/-- A condition reported raised joins the standing set; with its enable enabled it makes an entry, or makes a CLEARED-UNACK one
new at the back, and an active entry is left as it stands; a full list evicts the CLEARED-UNACK entry nearest the front, or loses
the alarm and sets the overflow flag. A new alarm has its ALARM-RAISED notice and restarts the horn where its category is
horn-enabled; anything else leaves the notices and the horn as they were (R138, R140, R141, R144, R145). -/
def Obligations.RaisingFollowsTheTable : Prop :=
  ∀ (s : State) (x : Source) (k : AlarmKind),
    let fresh : AlarmEntry := { source := x, kind := k, raised := s.clock.minutes, state := .activeUnack }
    let t := s.raise x k
    t.stands x k = true ∧
    t = { s with alarms := t.alarms, port := t.port } ∧
    (s.alarmEnabled x k.category = false → s.alarmQuiet t ∧ t.alarms.overflow = s.alarms.overflow) ∧
    (s.alarmEnabled x k.category = true →
      (∀ e, s.alarmEntry? x k = some e → e.state ≠ .clearedUnack → s.alarmQuiet t ∧ t.alarms.overflow = s.alarms.overflow) ∧
      (∀ e, s.alarmEntry? x k = some e → e.state = .clearedUnack → s.stands x k = true →
        s.alarmQuiet t ∧ t.alarms.overflow = s.alarms.overflow) ∧
      (∀ e, s.alarmEntry? x k = some e → e.state = .clearedUnack → s.stands x k = false →
        t.alarms.entries = s.alarms.entries.filter (fun y => !(y.names x k)) ++ [fresh] ∧ s.alarmTold t x k ∧
        t.alarms.overflow = s.alarms.overflow) ∧
      (s.alarmEntry? x k = none → s.alarms.entries.length < 48 →
        t.alarms.entries = s.alarms.entries ++ [fresh] ∧ s.alarmTold t x k ∧ t.alarms.overflow = s.alarms.overflow) ∧
      (s.alarmEntry? x k = none → 48 ≤ s.alarms.entries.length →
        ∀ front e back, s.alarms.entries = front ++ e :: back → e.state = .clearedUnack →
          (∀ y ∈ front, y.state ≠ .clearedUnack) →
          t.alarms.entries = front ++ back ++ [fresh] ∧ s.alarmTold t x k ∧ t.alarms.overflow = s.alarms.overflow) ∧
      (s.alarmEntry? x k = none → 48 ≤ s.alarms.entries.length → (∀ y ∈ s.alarms.entries, y.state ≠ .clearedUnack) →
        s.alarmQuiet t ∧ t.alarms.overflow = true))

/-- A condition that stands and is reported ended leaves the standing set; its ACTIVE-ACK entry leaves the list, its ACTIVE-UNACK
entry becomes CLEARED-UNACK in its place, each with an ALARM-CLEARED notice; a CLEARED-UNACK entry or none is left (R142). -/
def Obligations.EndingFollowsTheRule : Prop :=
  ∀ (s : State) (x : Source) (k : AlarmKind),
    let t := s.ended x k
    t.stands x k = false ∧
    t = { s with alarms := t.alarms, port := t.port } ∧
    (s.stands x k = true →
      (s.alarmEntry? x k = none → t.alarms.entries = s.alarms.entries ∧ t.port = s.port) ∧
      (∀ e, s.alarmEntry? x k = some e →
        (e.state = .clearedUnack → t.alarms.entries = s.alarms.entries ∧ t.port = s.port) ∧
        (e.state = .activeAck → t.alarms.entries = s.alarms.entries.filter (fun y => !(y.names x k)) ∧
          t.port = (s.notify (.alarmCleared x k)).port) ∧
        (e.state = .activeUnack → t.alarms.entries =
            s.alarms.entries.map (fun y => if y.names x k then { y with state := .clearedUnack } else y) ∧
          t.port = (s.notify (.alarmCleared x k)).port)))

/-- The rows of the alarms: an acknowledgement of ALL and of one entry, the enables changed one by one, one changed to enabled letting in
at once what stands, the horn's settings clamped and stored with its demand re-tested, the end of a horn phase, and the horn's plant
minute, which counts out of IDLE and ends the phase that has run its length. That ALARM-ENABLES' reply has a clamped flag, always clear
(log 19), that its count is that of the enables whose value differs after it, and that a change to enabled of an enable that stands so
lets in what stands too (log 20), that HORN-SETTINGS' four enables go without a count (log 62), and that with Hoff 0 the ON phase keeps
its length and its count returns to 0 (log 15) are the model's choices, and so is MALFORMED for a list of no change or of more than 40,
which R140 does not allow and gives no reason for (log 17) (R140, R141, R143 to R146, R163). -/
def Obligations.AlarmRowsAct : Prop :=
  ∀ (s : State),
    (s.accepts = true → exec (.alarmAck .all) s = .next ((s.withAlarms { s.alarms with
      entries := (s.alarms.entries.filter fun e => e.state != .clearedUnack).map fun e => { e with state := .activeAck }
      horn := .idle, hornMinutes := 0 }).answer 0x52#8 (.done [.h (s.alarms.entries.countP (·.state == .activeUnack)),
        .h (s.alarms.entries.countP (·.state == .clearedUnack))]))) ∧
    (∀ (x : Source) (k : AlarmKind) (front back : List AlarmEntry) (e : AlarmEntry), s.accepts = true →
      s.alarms.entries = front ++ e :: back → e.names x k = true → (∀ y ∈ front ++ back, y.names x k = false) →
      ∃ u, exec (.alarmAck (.one x.code k.code)) s = .next (u.answer 0x52#8
          (.done [.h (if e.state = .activeUnack then 1 else 0), .h (if e.state = .clearedUnack then 1 else 0)])) ∧
        u.alarms.entries = front ++ (if e.state = .clearedUnack then [] else [{ e with state := .activeAck }]) ++ back ∧
        u.alarms.standing = s.alarms.standing ∧ u.alarms.overflow = s.alarms.overflow ∧ s.hornFollows u ∧
        u = { s with alarms := u.alarms }) ∧
    (∀ (x : Source) (k : AlarmKind), s.accepts = true → s.alarmEntry? x k = none →
      exec (.alarmAck (.one x.code k.code)) s = .next (s.answer 0x52#8 (.refused .state))) ∧
    (∀ source kind, s.accepts = true → Source.ofCode? source = none ∨ AlarmKind.ofCode? kind = none →
      exec (.alarmAck (.one source kind)) s = .next (s.answer 0x52#8 (.refused .malformed))) ∧
    (∀ changes : List EnableChange, s.accepts = true →
      (changes.length = 0 ∨ 40 < changes.length ∨
        ∃ c ∈ changes, Source.ofCode? c.source = none ∨ Category.ofCode? c.category = none) →
      exec (.alarmEnables changes) s = .next (s.answer 0x50#8 (.refused .malformed))) ∧
    (∀ (x : Source) (c : Category) (enabled : Bool), s.accepts = true →
      (enabled = false ∨ ∀ k : AlarmKind, k.category = c → s.stands x k = false) → ∃ (u : State) (n : Int),
      exec (.alarmEnables [{ source := x.code, category := c.code, enabled := enabled }]) s =
        .next (u.answer 0x50#8 (.done [.flag false, .h n])) ∧
      u.alarmEnabled x c = enabled ∧ (∀ y d, (y, d) ≠ (x, c) → u.alarmEnabled y d = s.alarmEnabled y d) ∧
      n = (if s.alarmEnabled x c = enabled then 0 else 1) ∧
      u = { s with settings := { s.settings with disabledAlarms := u.settings.disabledAlarms } }) ∧
    (∀ (x : Source) (k : AlarmKind) (again : Bool), s.accepts = true → s.alarms.standing = [⟨x, k⟩] → ∃ (u : State) (n : Int),
      exec (.alarmEnables ({ source := x.code, category := k.category.code, enabled := true } ::
        if again then [] else [{ source := x.code, category := k.category.code, enabled := false }])) s =
        .next (u.answer 0x50#8 (.done [.flag false, .h n])) ∧
      s.arose u x k ∧ u.alarms.standing = s.alarms.standing ∧
      u.alarmEnabled x k.category = again ∧ (∀ y d, (y, d) ≠ (x, k.category) → u.alarmEnabled y d = s.alarmEnabled y d) ∧
      n = (if s.alarmEnabled x k.category = again then 0 else 1) ∧
      u = { s with settings := { s.settings with disabledAlarms := u.settings.disabledAlarms }
                   alarms := u.alarms, port := u.port }) ∧
    (∀ f : HornFields, s.accepts = true → ∃ u clamped, exec (.hornSettings f) s = .next (u.answer 0x54#8 (.done
        ([.flag clamped, .h u.settings.horn.hon, .h u.settings.horn.hoff] ++ u.settings.horn.enables.toList.map Fld.flag))) ∧
      (clamped = true ↔ outside 1 10 f.hon ∨ outside 0 60 f.hoff) ∧
      u.settings.horn.hon = settled 1 10 f.hon s.settings.horn.hon ∧
      u.settings.horn.hoff = settled 0 60 f.hoff s.settings.horn.hoff ∧
      (∀ c : Fin 4, u.settings.horn.enables[c] = f.enables[c].getD s.settings.horn.enables[c]) ∧
      s.hornFollows u ∧ u.alarms.entries = s.alarms.entries ∧ u.alarms.standing = s.alarms.standing ∧
      u.alarms.overflow = s.alarms.overflow ∧
      u = { s with settings := { s.settings with horn := u.settings.horn }, alarms := u.alarms }) ∧
    (s.running = true → s.alarms.hornLength ≤ s.alarms.hornMinutes →
      (s.alarms.horn = .off → exec .hornPhaseEnd s = .next (s.withAlarms { s.alarms with
        horn := .on, hornMinutes := 0, hornLength := s.settings.horn.hon })) ∧
      (s.alarms.horn = .on → s.settings.horn.hoff ≠ 0 → exec .hornPhaseEnd s = .next (s.withAlarms { s.alarms with
        horn := .off, hornMinutes := 0, hornLength := s.settings.horn.hoff })) ∧
      (s.alarms.horn = .on → s.settings.horn.hoff = 0 → exec .hornPhaseEnd s = .next (s.withAlarms { s.alarms with
        hornMinutes := 0 }))) ∧
    (s.alarms.horn = .idle → s.receive .horn = s) ∧
    (∀ c : State, s.running = true → s.alarms.horn ≠ .idle →
      c = s.withAlarms { s.alarms with hornMinutes := s.alarms.hornMinutes + 1 } →
      (s.alarms.hornMinutes + 1 < s.alarms.hornLength → s.receive .horn = c) ∧
      (s.alarms.hornLength ≤ s.alarms.hornMinutes + 1 → exec .hornPhaseEnd c = .next (s.receive .horn)))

::::::::

Using the data above, transcribe the lines that run from the line with "(e.state = .activeAck" to the line with "at once what", both ends kept, and output nothing else.

        (e.state = .activeAck → t.alarms.entries = s.alarms.entries.filter (fun y => !(y.names x k)) ∧
          t.port = (s.notify (.alarmCleared x k)).port) ∧
        (e.state = .activeUnack → t.alarms.entries =
            s.alarms.entries.map (fun y => if y.names x k then { y with state := .clearedUnack } else y) ∧
          t.port = (s.notify (.alarmCleared x k)).port)))

/-- The rows of the alarms: an acknowledgement of ALL and of one entry, the enables changed one by one, one changed to enabled letting in
at once what stands, the horn's settings clamped and stored with its demand re-tested, the end of a horn phase, and the horn's plant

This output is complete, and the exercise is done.